### Aim of the exercise:
Look through the lines below, find those with the word "tidePhase", and copy them.

The data section start

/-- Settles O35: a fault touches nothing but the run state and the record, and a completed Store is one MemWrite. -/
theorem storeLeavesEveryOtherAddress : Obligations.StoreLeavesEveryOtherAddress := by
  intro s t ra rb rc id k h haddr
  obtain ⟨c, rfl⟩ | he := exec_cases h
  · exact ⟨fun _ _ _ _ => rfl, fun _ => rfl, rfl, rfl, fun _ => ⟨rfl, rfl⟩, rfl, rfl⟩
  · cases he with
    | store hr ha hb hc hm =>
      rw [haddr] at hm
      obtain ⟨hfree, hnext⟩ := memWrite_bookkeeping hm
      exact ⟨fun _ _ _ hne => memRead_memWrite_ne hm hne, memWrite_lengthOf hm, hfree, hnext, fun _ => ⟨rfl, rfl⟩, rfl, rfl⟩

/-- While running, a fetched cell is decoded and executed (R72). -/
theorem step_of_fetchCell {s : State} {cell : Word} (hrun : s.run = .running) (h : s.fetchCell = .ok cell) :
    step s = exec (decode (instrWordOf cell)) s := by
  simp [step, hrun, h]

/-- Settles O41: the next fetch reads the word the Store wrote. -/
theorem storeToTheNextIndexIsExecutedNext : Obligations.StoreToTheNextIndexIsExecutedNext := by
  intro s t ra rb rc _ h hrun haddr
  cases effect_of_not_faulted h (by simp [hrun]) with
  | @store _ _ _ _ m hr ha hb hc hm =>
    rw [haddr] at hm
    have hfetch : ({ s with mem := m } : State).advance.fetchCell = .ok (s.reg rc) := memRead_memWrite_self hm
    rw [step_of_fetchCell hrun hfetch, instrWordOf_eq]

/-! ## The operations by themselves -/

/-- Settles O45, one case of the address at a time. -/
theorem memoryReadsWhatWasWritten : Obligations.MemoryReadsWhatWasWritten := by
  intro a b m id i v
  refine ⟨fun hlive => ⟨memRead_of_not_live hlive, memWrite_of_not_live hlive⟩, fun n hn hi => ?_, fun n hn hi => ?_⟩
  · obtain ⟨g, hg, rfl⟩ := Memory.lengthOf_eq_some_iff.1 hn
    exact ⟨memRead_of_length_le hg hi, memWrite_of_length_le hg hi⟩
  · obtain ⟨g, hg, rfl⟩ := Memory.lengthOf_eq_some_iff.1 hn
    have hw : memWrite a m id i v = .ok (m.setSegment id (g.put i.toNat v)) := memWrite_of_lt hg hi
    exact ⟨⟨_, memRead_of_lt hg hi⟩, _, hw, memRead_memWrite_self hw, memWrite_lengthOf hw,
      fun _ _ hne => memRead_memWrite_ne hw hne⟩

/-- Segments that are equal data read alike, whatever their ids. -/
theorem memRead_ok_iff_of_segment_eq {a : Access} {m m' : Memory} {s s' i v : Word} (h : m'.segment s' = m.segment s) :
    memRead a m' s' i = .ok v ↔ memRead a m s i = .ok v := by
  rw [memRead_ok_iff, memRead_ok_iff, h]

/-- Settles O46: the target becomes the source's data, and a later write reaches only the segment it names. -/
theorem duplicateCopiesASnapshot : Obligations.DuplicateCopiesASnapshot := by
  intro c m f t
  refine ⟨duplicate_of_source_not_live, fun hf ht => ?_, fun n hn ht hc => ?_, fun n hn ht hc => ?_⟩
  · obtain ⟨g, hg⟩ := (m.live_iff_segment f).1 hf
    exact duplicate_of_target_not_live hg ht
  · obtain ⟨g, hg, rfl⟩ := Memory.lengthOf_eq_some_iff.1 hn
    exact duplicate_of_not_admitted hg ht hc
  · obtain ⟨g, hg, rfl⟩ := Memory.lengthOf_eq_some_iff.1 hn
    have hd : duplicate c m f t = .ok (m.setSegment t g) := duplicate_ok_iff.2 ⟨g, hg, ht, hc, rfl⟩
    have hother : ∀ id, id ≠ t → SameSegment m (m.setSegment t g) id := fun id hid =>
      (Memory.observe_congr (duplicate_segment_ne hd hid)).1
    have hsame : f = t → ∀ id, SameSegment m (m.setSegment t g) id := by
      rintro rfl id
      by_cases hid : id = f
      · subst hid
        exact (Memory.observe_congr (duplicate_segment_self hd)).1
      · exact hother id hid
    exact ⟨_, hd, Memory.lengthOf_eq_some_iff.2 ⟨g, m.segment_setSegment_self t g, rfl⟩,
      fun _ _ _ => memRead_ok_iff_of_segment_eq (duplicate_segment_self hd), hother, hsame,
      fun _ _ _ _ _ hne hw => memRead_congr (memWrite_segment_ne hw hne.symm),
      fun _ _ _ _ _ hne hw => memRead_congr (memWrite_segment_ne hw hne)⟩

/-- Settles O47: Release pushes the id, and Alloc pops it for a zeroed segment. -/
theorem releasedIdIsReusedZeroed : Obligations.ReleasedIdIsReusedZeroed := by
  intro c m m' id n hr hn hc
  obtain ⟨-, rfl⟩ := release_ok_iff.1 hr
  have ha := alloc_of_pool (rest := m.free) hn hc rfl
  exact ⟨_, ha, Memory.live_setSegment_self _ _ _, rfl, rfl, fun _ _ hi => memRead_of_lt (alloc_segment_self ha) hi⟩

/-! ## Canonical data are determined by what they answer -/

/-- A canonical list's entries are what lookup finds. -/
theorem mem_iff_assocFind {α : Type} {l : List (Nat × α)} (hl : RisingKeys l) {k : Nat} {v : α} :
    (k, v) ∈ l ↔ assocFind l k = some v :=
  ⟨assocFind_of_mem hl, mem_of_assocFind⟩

The data section end
The data section start

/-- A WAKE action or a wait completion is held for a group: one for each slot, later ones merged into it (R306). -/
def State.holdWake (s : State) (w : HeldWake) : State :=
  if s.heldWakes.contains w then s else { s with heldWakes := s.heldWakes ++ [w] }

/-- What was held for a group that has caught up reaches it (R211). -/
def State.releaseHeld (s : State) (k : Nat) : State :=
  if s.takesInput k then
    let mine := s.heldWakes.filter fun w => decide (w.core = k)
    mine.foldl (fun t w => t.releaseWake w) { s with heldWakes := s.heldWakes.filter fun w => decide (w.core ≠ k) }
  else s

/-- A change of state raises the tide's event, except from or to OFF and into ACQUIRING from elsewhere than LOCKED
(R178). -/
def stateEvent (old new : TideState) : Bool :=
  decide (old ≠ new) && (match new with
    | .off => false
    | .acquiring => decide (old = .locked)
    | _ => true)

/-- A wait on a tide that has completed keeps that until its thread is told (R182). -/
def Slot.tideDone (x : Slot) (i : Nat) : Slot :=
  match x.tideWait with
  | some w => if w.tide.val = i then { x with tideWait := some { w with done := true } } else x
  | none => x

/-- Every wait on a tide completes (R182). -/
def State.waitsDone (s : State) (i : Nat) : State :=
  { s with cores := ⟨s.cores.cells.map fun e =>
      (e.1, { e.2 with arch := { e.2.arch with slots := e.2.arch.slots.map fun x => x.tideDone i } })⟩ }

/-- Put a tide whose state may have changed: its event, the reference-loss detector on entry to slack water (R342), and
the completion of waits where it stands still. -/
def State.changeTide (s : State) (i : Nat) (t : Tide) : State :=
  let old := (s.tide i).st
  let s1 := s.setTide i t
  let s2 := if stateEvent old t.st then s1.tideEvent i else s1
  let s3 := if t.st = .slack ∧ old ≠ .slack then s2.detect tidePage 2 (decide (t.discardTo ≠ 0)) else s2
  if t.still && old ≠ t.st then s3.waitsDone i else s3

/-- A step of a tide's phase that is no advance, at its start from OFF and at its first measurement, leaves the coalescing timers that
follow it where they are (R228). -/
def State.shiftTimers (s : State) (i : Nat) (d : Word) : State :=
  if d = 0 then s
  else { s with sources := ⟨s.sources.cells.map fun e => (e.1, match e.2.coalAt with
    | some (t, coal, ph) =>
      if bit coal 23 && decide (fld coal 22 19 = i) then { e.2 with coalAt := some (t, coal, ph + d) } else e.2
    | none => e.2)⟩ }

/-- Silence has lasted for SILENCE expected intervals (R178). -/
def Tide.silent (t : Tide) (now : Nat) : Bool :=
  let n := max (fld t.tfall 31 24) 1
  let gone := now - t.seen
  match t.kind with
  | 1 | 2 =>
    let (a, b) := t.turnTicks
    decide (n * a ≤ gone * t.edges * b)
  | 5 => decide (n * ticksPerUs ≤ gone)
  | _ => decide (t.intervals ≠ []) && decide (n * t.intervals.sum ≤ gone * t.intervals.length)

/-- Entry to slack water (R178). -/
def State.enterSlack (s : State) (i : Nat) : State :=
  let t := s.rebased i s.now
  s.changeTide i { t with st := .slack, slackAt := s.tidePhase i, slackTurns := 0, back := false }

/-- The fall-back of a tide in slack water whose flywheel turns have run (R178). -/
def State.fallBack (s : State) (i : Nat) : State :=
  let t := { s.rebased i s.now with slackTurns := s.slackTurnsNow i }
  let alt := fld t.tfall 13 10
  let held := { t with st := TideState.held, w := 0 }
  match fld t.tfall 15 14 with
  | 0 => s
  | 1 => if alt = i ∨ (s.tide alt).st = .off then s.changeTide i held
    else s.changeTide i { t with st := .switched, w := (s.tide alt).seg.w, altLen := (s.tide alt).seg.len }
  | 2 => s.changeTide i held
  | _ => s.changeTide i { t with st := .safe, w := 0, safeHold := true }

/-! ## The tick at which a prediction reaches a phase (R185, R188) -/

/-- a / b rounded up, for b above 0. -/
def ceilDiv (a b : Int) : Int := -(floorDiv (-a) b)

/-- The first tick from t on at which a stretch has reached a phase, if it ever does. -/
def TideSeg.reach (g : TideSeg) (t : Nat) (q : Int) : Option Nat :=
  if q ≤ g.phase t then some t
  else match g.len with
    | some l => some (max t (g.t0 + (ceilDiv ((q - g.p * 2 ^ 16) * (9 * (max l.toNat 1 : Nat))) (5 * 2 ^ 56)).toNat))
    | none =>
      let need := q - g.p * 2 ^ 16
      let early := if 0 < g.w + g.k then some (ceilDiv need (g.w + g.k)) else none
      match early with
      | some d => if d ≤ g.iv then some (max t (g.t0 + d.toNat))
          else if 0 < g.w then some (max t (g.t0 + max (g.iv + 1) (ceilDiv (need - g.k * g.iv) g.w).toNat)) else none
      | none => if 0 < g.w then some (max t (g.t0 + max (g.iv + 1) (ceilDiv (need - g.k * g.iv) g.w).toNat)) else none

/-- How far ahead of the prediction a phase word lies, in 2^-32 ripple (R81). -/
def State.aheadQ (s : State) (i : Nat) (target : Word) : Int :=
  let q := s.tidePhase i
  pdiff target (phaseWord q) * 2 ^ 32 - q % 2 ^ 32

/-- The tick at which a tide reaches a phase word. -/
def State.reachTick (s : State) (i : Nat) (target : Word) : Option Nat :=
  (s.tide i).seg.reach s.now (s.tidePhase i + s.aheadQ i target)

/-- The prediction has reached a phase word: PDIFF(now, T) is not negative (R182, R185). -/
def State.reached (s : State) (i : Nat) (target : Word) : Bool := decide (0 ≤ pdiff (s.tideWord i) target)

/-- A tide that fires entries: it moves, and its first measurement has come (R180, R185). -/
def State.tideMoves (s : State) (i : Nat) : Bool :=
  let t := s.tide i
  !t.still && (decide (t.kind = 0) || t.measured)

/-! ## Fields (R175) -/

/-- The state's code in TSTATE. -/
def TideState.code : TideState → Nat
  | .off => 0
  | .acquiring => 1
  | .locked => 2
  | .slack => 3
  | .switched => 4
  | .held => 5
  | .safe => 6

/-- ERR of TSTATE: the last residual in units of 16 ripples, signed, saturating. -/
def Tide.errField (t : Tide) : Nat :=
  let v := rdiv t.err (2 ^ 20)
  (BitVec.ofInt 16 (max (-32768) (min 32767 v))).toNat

The data section end

### Worked solution:
  s.changeTide i { t with st := .slack, slackAt := s.tidePhase i, slackTurns := 0, back := false }
  let q := s.tidePhase i
  (s.tide i).seg.reach s.now (s.tidePhase i + s.aheadQ i target)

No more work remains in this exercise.